For basic users, the free version is enough to start their work. It includes almost every feature the developer might seek in an IDE – Auto code completion, quick project navigation, built-in version control support, code inspection/refactoring, PEP8 quality audit, fast error checking and correction, UI level debugging, and integrated AUT testing. The other key features include integration with IPython notebook and support for Anaconda as-well-as packages like NumPy and MatPlotLib for scientific computing.

High-level features such as remote development support, database accessibility, and ability to use extensible web development frameworks (WDF) exist only in the premium version of PyCharm.
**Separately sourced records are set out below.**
-- ==== Sys2Proof/Config.lean ====
section
/-! DEFINITION. The parameters of spec/00_scope.md R8, and the free values: what the spec leaves
unspecified (spec/93_implementation_defined.md U1 to U5), each an opaque constant applied to a draw
number, so that no proof can see its value. -/

namespace Sys2Proof.Config

/-- `BUF_BYTES` (R8, a size; P2 takes the default, log entry 19). -/
def bufBytes : Nat := 65536

/-- `CAP_BITS = 8 * BUF_BYTES` (R8). -/
def capBits : Nat := 524288

/-- `CTX_COUNT` (R8, a size; P3 takes the default, log entry 19). -/
def ctxCount : Nat := 8

/-- `B_MIN`, the least legal bit depth (R8). -/
def bMin : Nat := 8

/-- `B_MAX`, the greatest legal bit depth (R8). -/
def bMax : Nat := 24

/-- `LEVEL_MAX`, the highest legal compression level (R8). -/
def levelMax : Nat := 3

/-- `UNARY_MAX`, the longest unary run (R8). -/
def unaryMax : Nat := 32

/-- `QESC`, the quotient at and above which the entropy coder escapes (R8). -/
def qEsc : Nat := 16

/-- `ESC_BITS`, the width of an escaped value (R8). -/
def escBits : Nat := 32

/-- `ADAPT_SHIFT`, the decay shift of the running sum (R8). -/
def adaptShift : Nat := 4

/-- `UCLAMP = 2^26 - 1`, the most the running sum takes in per symbol (R8). -/
def uClamp : Nat := 67108863

/-- `WMIN` (R8). -/
def wMin : Int := -32768

/-- `WMAX` (R8). -/
def wMax : Int := 32767

/-- `ID_VALUE` (R2, R40). -/
def idValue : Word := 0x4D414301#32

/-- The size of the host window in bytes (R82). -/
def windowBytes : Nat := 0x20000

/-- The offset of the buffer region in the host window (R82). -/
def bufferBase : Nat := 0x10000

/-! Free values. Each takes the number of the draw (`State.draws`), so that two draws need not agree. -/

/-- U1: what a host read answers while BUSY where R100 leaves it unspecified. -/
opaque busyRead : Nat → BitVec 32

/-- U2, U5: the cells of the bit buffer after a power-on reset (R320). -/
opaque powerOnCells : Nat → List (Nat × BitVec 8)

/-- U3: the running sum of context `c` after a power-on reset or SOFT_RESET (R61, R261). -/
opaque contextSum : Nat → Nat → BitVec 30

/-- U3: the k parameter of context `c` after a power-on reset or SOFT_RESET (R61, R261). -/
opaque contextK : Nat → Nat → BitVec 5

/-- U3: the filter state of context `c`, each stage's history and coefficients (R61, R261). -/
opaque contextFilter : Nat → Nat → List (List (BitVec 32) × List (BitVec 16))

/-- U4: how many host operations come between a CMD write and the core's step of that command: finite
and otherwise unspecified (R331). -/
opaque commandDelay : Nat → Nat

end Sys2Proof.Config
end

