-- ==== Sys2Proof/Machine/Step.lean ====
section
/-! DEFINITION. The step function of the machine, and placing a command as the one the next step runs. -/

namespace Sys2Proof.Machine

/-- One step: the core's or the host's (spec/20_memory.md R105). -/
def step (s : State) : Host.Outcome State Fault Refusal := turn s

/-- `s` with an opcode-table row's word latched as the command in flight, its step next (log entry 5). -/
def State.withFetchWord (s : State) (nbits w : Nat) : State := s.withCommand (tableWord nbits w)

end Sys2Proof.Machine
end

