/-- A stage adapted to a residual with an input shifted in, value by value. -/
theorem shiftIn_adapt_spec (q : StageParam) (e y : Word) (hpos : 0 < st.h.length)
    (hlen : st.w.length = st.h.length) {st' : Stage} (hst' : st' = shiftIn (adapt q st e) y) :
    st'.h.length = st.h.length ∧ st'.w.length = st.w.length ∧ st'.h.getD 0 0 = y ∧
      (∀ i, i + 1 < st.h.length → st'.h.getD (i + 1) 0 = st.h.getD i 0) ∧
      ∀ i, i < st.h.length →
        (st'.w.getD i 0).toInt = max (-32768) (min 32767
          ((st.w.getD i 0).toInt + q.step * e.toInt.sign * (st.h.getD i 0).toInt.sign)) := by
  subst hst'
  refine ⟨shiftIn_h_length _ y, adapt_w_length q st e hlen, shiftIn_h_newest y hpos,
    fun i hi => shiftIn_h_older y hi, fun i hi => ?_⟩
  rw [shiftIn_w, adapt_w_getD q e hlen hi, adaptCoeff_toInt, sgn_eq_sign]

/-- Settles O34: encoding and decoding share the prediction, and both adapt to the residual and shift in the input. -/
theorem stageStepFollowsTheRules : Obligations.StageStepFollowsTheRules := by
  intro q st x r acc p hpos hlen _ hacc hp
  obtain rfl : p = predict q st := hp.trans (predict_eq q hlen hacc).symm
  refine ⟨rfl, rfl, stageDec_stageEnc q st x, fun st' e y hmove => shiftIn_adapt_spec q e y hpos hlen ?_⟩
  rcases hmove with ⟨henc, rfl⟩ | ⟨hdec, rfl⟩
  · cases henc
    rfl
  · cases hdec
    rfl

/-! What goes through the cascade (R220, R221). -/

/-- The words at the ends of the stages when a stage with the word `x` at its input comes first. -/
def wordsFrom (x : Word) (xs : Nat → Word) : Nat → Word
  | 0 => x
  | j + 1 => xs j

theorem encodesThrough_cons (h : encodesThrough qs sts (stageEnc q st x).2 sts' r) :
    encodesThrough (q :: qs) (st :: sts) x ((stageEnc q st x).1 :: sts') r := by
  obtain ⟨xs, hfirst, hlast, hlen, hstage⟩ := h
  refine ⟨wordsFrom x xs, rfl, hlast, congrArg Nat.succ hlen, fun j q' st' hq hst => ?_⟩
  cases j with
  | zero =>
    obtain rfl : q = q' := Option.some.inj hq
    obtain rfl : st = st' := Option.some.inj hst
    exact ⟨rfl, hfirst⟩
  | succ j => exact hstage j q' st' hq hst

theorem decodesThrough_cons (h : decodesThrough qs sts r sts' y) :
    decodesThrough (q :: qs) (st :: sts) r ((stageDec q st y).1 :: sts') (stageDec q st y).2 := by
  obtain ⟨ys, hlast, hfirst, hlen, hstage⟩ := h
  refine ⟨wordsFrom (stageDec q st y).2 ys, hlast, rfl, congrArg Nat.succ hlen, fun j q' st' hq hst => ?_⟩
  cases j with
  | zero =>
    obtain rfl : q = q' := Option.some.inj hq
    obtain rfl : st = st' := Option.some.inj hst
    subst hfirst
    exact ⟨rfl, rfl⟩
  | succ j => exact hstage j q' st' hq hst

theorem encodesThrough_filterEnc (qs : List StageParam) (sts : List Stage) (x : Word) :
    encodesThrough qs sts x (filterEnc qs sts x).1 (filterEnc qs sts x).2 := by
  induction qs generalizing sts x with
  | nil => exact ⟨fun _ => x, rfl, rfl, rfl, nofun⟩
  | cons q qs ih =>
    cases sts with
    | nil => exact ⟨fun _ => x, rfl, rfl, rfl, nofun⟩
    | cons st sts => exact encodesThrough_cons (ih sts _)

theorem decodesThrough_filterDec (qs : List StageParam) (sts : List Stage) (r : Word) :
    decodesThrough qs sts r (filterDec qs sts r).1 (filterDec qs sts r).2 := by
  induction qs generalizing sts with
  | nil => exact ⟨fun _ => r, rfl, rfl, rfl, nofun⟩
  | cons q qs ih =>
    cases sts with
    | nil => exact ⟨fun _ => r, rfl, rfl, rfl, nofun⟩
    | cons st sts => exact decodesThrough_cons (ih sts)

/-- Settles O35: the table of R211 and the states of R212 written out. -/
theorem initialFilterStateIsPrimed : Obligations.InitialFilterStateIsPrimed :=
  ⟨rfl, rfl, rfl, rfl, initialStages_zero, rfl, rfl, rfl⟩

end Sys2Proof.Machine
end

section
/-! SUPPORT. The filter chain commands (spec/43_filter.md R220 to R223): what FC_ENC and FC_DEC do with a sample in
range and with one out of it, FC_RESET, and FC_DEC after FC_ENC. -/

namespace Sys2Proof.Machine

variable {s : State} {ch : BitVec 4} {sts : List Stage} {v : Word}

/-! The B-bit range. -/

theorem inSampleRange_iff (b : Nat) (v : Int) :
    inSampleRange b v = true ↔ -(2 : Int) ^ (b - 1) ≤ v ∧ v ≤ (2 : Int) ^ (b - 1) - 1 := by
  rw [inSampleRange, Bool.and_eq_true, decide_eq_true_iff, decide_eq_true_iff]

theorem not_inSampleRange_iff (b : Nat) (v : Int) :
    ¬ inSampleRange b v = true ↔ v < -(2 : Int) ^ (b - 1) ∨ (2 : Int) ^ (b - 1) - 1 < v := by
  rw [inSampleRange_iff, not_and_or, Int.not_le, Int.not_le]

/-! FC_ENC (R220). -/

theorem exec_fcEnc (h : s.opens ch) (hfilter : (sts, v) = filterEnc (stagesOf s.level) (s.ctx ch.toNat).stages s.argl) :
    exec (.fcEnc ch) s = finish (.fcEnc ch) s
      (if inSampleRange s.depth s.argl.toInt then
        .done { s.setCtx ch.toNat { s.ctx ch.toNat with stages := sts } with result := v }
      else .raised .sampleRange) := by
  obtain ⟨rfl, rfl⟩ := Prod.mk.inj hfilter
  exact exec_of_opens (body := fun c =>
    if inSampleRange s.depth s.argl.toInt then
      let out := filterEnc (stagesOf s.level) c.stages s.argl
      .done { s.setCtx ch.toNat { c with stages := out.1 } with result := out.2 }
    else .raised .sampleRange) h rfl

/-- A sample in range completes with its residual and the stages it leaves. -/
theorem exec_fcEnc_inRange (h : s.opens ch) (hrange : inSampleRange s.depth s.argl.toInt = true)
    (hfilter : (sts, v) = filterEnc (stagesOf s.level) (s.ctx ch.toNat).stages s.argl) :
    exec (.fcEnc ch) s = .next { s.setCtx ch.toNat { s.ctx ch.toNat with stages := sts } with
      result := v
      cmdCount := s.cmdCount + 1#32 } := by
  rw [exec_fcEnc h hfilter, if_pos hrange]
  rfl

theorem raises_fcEnc (h : s.opens ch) (hrange : ¬ inSampleRange s.depth s.argl.toInt = true) :
    raises (.fcEnc ch) s .sampleRange := by
  rw [raises, exec_fcEnc h rfl, if_neg hrange, finish_raised]
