-- ==== Sys2Proof/Word.lean ====
section
/-!
DEFINITION. The machine word (20_memory.md R51, 00_scope.md R6, R7) and the three parameter modes (00_scope.md R11,
30_encoding.md R84). A word is 64 bits, read as a two's-complement signed integer by `BitVec.toInt`; there is no
narrower or wider unit of storage and no byte view (20_memory.md R57).
-/

namespace Sys2Proof

/-- One memory cell, queue entry, operand or result: 64 bits, signed (R6 `WORD_BITS`, R51). -/
abbrev Word := BitVec 64

/-- `WORD_MIN` (R6). -/
def wordMin : Int := -9223372036854775808

/-- `WORD_MAX` (R6). -/
def wordMax : Int := 9223372036854775807

/-- The exact integer `v` is a `Word` (R7). -/
abbrev InWord (v : Int) : Prop := wordMin ≤ v ∧ v ≤ wordMax

/-- How a raw parameter word is interpreted (R11, R84): its address, its value, or an offset from the relative base. -/
inductive Mode where
  | position
  | immediate
  | relative
  deriving DecidableEq, Repr

end Sys2Proof
end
Most of the developers say it as the best Python IDE because of its sheer scale to work with a number of WDFs like Django, Web2Py, GAPP, Flask, and Pyramid. Undoubtedly, it is one of the best IDEs for creating small to large scale web applications.


Eric is an open-source Python IDE written using Python and QT frameworks. Its name is derived from Monty Python’s Eric Idle. Despite being a non-commercial product, it has all the features needed for a professional software development.

The creator of Eric is Detlev Offenbach, a senior system engineer from Munich. He has been maintaining it from so many years so that it can compete with any of its peers. Talking about its usage and downloads, it is incomparable. The IDE is available under the GPL license for the unlimited usage.

Eric has a robust plugin manager which you can use to extend the functionality by adding appropriate plugins. The latest and stable version is Eric6 built on PyQt5/4 and Python2/3.

Some of the standard features of Eric are code completion, bracket matching, call tips, syntax highlighting, class browser, code profiling, and integrated unit tests. Developers can also make use of its form preview function while working on a QT GUI application. Below is the list that makes Eric stands against competitors like PyCharm/Wing.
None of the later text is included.